Example of Natural Variation Causing an Outlier
- A model using historical U.S. Presidential approval ratings to predict historian ranks is affected by President Truman, who had an extremely low approval rating but a relatively good historian rank.
- Removing this data point improves the model fit but is not justifiable because it reflects the potential surprises and uncertainty inherent in the political system.
- It’s bad practice to remove data points simply to produce a better fitting model or statistically significant results.
- If an extreme value is a legitimate observation and a natural part of the population, it should be included in the dataset.

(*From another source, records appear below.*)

theorem State.followTick_keeps {r s : State} (h : Keeps r s) :
    Keeps r (State.followTick s) := by
  unfold State.followTick
  repeat' first
    | with_reducible assumption
    | intro _
    | with_reducible apply State.localLoom_keeps
    | with_reducible apply State.evaluate_keeps
    | with_reducible apply State.withPair_keeps
    | with_reducible apply State.followCursor_keeps
    | with_reducible apply keeps_ite
    | with_reducible apply keeps_foldl
    | (fail_if_no_progress with_reducible refine keeps_mk ?_ rfl rfl rfl rfl)
    | dsimp only
    | (split <;> (try (rename_i heq; obtain rfl := snd_eq heq)))

theorem State.matchTick_keeps {r s : State} (h : Keeps r s) :
    Keeps r (State.matchTick s) := by
  unfold State.matchTick
  repeat' first
    | with_reducible assumption
    | intro _
    | with_reducible apply State.sendCell_keeps
    | with_reducible apply State.met_keeps
    | with_reducible apply State.withPair_keeps
    | with_reducible apply keeps_ite
    | with_reducible apply keeps_foldl
    | (fail_if_no_progress with_reducible refine keeps_mk ?_ rfl rfl rfl rfl)
    | dsimp only
    | (split <;> (try (rename_i heq; obtain rfl := snd_eq heq)))

theorem State.mirrorWrite_keeps {r s : State} (h : Keeps r s) (m : Mirror) (toStream : Bool) (pcs : List Nat) :
    Keeps r (State.mirrorWrite s m toStream pcs) := by
  unfold State.mirrorWrite
  repeat' first
    | with_reducible assumption
    | intro _
    | with_reducible apply State.offerArea_keeps
    | with_reducible apply keeps_ite
    | with_reducible apply keeps_foldl
    | (fail_if_no_progress with_reducible refine keeps_mk ?_ rfl rfl rfl rfl)
    | dsimp only
    | (split <;> (try (rename_i heq; obtain rfl := snd_eq heq)))

theorem State.mapMirror_keeps {r s : State} (h : Keeps r s) (c : Nat) (cseq : Nat) (f : Mirror → Mirror) :
    Keeps r (State.mapMirror s c cseq f) := by
  unfold State.mapMirror
  repeat' first
    | with_reducible assumption
    | intro _
    | with_reducible apply State.withPair_keeps
    | with_reducible apply keeps_ite
    | with_reducible apply keeps_foldl
    | (fail_if_no_progress with_reducible refine keeps_mk ?_ rfl rfl rfl rfl)
    | dsimp only
    | (split <;> (try (rename_i heq; obtain rfl := snd_eq heq)))

theorem State.touchMirror_keeps {r s : State} (h : Keeps r s) (c : Nat) (cseq : Nat) :
    Keeps r (State.touchMirror s c cseq) := by
  unfold State.touchMirror
  repeat' first
    | with_reducible assumption
    | intro _
    | with_reducible apply State.ackStream_keeps
    | with_reducible apply State.withPair_keeps
    | with_reducible apply keeps_ite
    | with_reducible apply keeps_foldl
    | (fail_if_no_progress with_reducible refine keeps_mk ?_ rfl rfl rfl rfl)
    | dsimp only
    | (split <;> (try (rename_i heq; obtain rfl := snd_eq heq)))

theorem State.confirm_keeps {r s : State} (h : Keeps r s) (m : Mirror) (toStream : Bool) :
    Keeps r (State.confirm s m toStream) := by
  unfold State.confirm
  repeat' first
    | with_reducible assumption
    | intro _
    | with_reducible apply State.setBit_keeps
    | with_reducible apply State.sendCell_keeps
    | with_reducible apply State.withPair_keeps
    | with_reducible apply State.mirrorWrite_keeps
    | with_reducible apply State.mapMirror_keeps
    | with_reducible apply keeps_ite
    | with_reducible apply keeps_foldl
    | (fail_if_no_progress with_reducible refine keeps_mk ?_ rfl rfl rfl rfl)
    | dsimp only
    | (split <;> (try (rename_i heq; obtain rfl := snd_eq heq)))

theorem State.confirmAll_keeps {r s : State} (h : Keeps r s) :
    Keeps r (State.confirmAll s) := by
  unfold State.confirmAll
  repeat' first
    | with_reducible assumption
    | intro _
    | with_reducible apply State.setBit_keeps
    | with_reducible apply State.confirm_keeps
    | with_reducible apply keeps_ite
    | with_reducible apply keeps_foldl
    | (fail_if_no_progress with_reducible refine keeps_mk ?_ rfl rfl rfl rfl)
    | dsimp only
    | (split <;> (try (rename_i heq; obtain rfl := snd_eq heq)))

theorem execHand_keeps {r s : State} (h : Keeps r s) (h : CellHead) (k : Consumer) (c : Fin 1024) (cseq : Nat) (gseq : Nat) (header : List Byte) :
    KeepsOut r (execHand h k c cseq gseq header s) := by
  unfold execHand
  repeat' first
    | with_reducible assumption
    | intro _
    | with_reducible apply State.cellIn_keeps
    | with_reducible apply State.mapMirror_keeps
    | with_reducible apply State.touchMirror_keeps
    | with_reducible apply State.confirmAll_keeps
    | with_reducible apply keeps_ite
    | with_reducible apply keeps_foldl
    | (fail_if_no_progress with_reducible refine keeps_mk ?_ rfl rfl rfl rfl)
    | with_reducible apply keepsOut_next
    | with_reducible apply keepsOut_fault
    | with_reducible apply keepsOut_ite
    | dsimp only
    | (split <;> (try (rename_i heq; obtain rfl := snd_eq heq)))

theorem execData_keeps {r s : State} (h : Keeps r s) (h : CellHead) (c : Fin 1024) (cseq : Nat) (off : Nat) (bytes : List Byte) :
    KeepsOut r (execData h c cseq off bytes s) := by
  unfold execData
  repeat' first
    | with_reducible assumption
    | intro _
    | with_reducible apply State.cellIn_keeps
    | with_reducible apply State.mapMirror_keeps
    | with_reducible apply State.touchMirror_keeps
    | with_reducible apply State.confirmAll_keeps
    | with_reducible apply keeps_ite
    | with_reducible apply keeps_foldl
    | (fail_if_no_progress with_reducible refine keeps_mk ?_ rfl rfl rfl rfl)
    | with_reducible apply keepsOut_next
    | with_reducible apply keepsOut_fault
    | with_reducible apply keepsOut_ite
    | dsimp only
    | (split <;> (try (rename_i heq; obtain rfl := snd_eq heq)))

theorem execMirrored_keeps {r s : State} (h : Keeps r s) (h : CellHead) (k : Consumer) (gseq : Nat) :
    KeepsOut r (execMirrored h k gseq s) := by
  unfold execMirrored
  repeat' first
    | with_reducible assumption
    | intro _
    | with_reducible apply State.mapRecs_keeps
    | with_reducible apply State.cellIn_keeps
    | with_reducible apply keeps_ite
    | with_reducible apply keeps_foldl
    | (fail_if_no_progress with_reducible refine keeps_mk ?_ rfl rfl rfl rfl)
    | with_reducible apply keepsOut_next
    | with_reducible apply keepsOut_fault
    | with_reducible apply keepsOut_ite
    | dsimp only
    | (split <;> (try (rename_i heq; obtain rfl := snd_eq heq)))

theorem State.dropRecords_keeps {r s : State} (h : Keeps r s) (sel : Record → Bool) :
    Keeps r (State.dropRecords s sel) := by
  unfold State.dropRecords
  repeat' first
    | with_reducible assumption
    | intro _
    | with_reducible apply State.gcChunks_keeps
    | with_reducible apply State.serveMarkers_keeps
    | with_reducible apply State.freeBuffer_keeps
    | with_reducible apply State.noteHanded_keeps
    | with_reducible apply keeps_ite
    | with_reducible apply keeps_foldl
    | (fail_if_no_progress with_reducible refine keeps_mk ?_ rfl rfl rfl rfl)
    | dsimp only
    | (split <;> (try (rename_i heq; obtain rfl := snd_eq heq)))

Guidelines for Dealing with Outliers
- Sometimes it’s best to keep outliers in the data because they can capture valuable information.
- Excluding extreme values solely due to their extremeness can distort results by removing information about inherent variability.
- Evaluate whether an outlier appropriately reflects the target population, subject area, research question, and research methodology.
- Consider whether anything unusual happened during measurement or if there is anything substantially different about the observation.
- Check for measurement or data entry errors.
Actions Based on Outlier Type
Measurement or data entry error: Correct if possible; otherwise, remove the observation.
Not part of the population: Remove the outlier.
Natural part of the population: Do not remove.
When removing outliers, document the excluded data points and explain the reasoning.
Be able to attribute a specific cause for removing outliers.
Alternatively, perform the analysis with and without the outliers to discuss the differences, especially when unsure about removing an outlier or when there is disagreement within a group.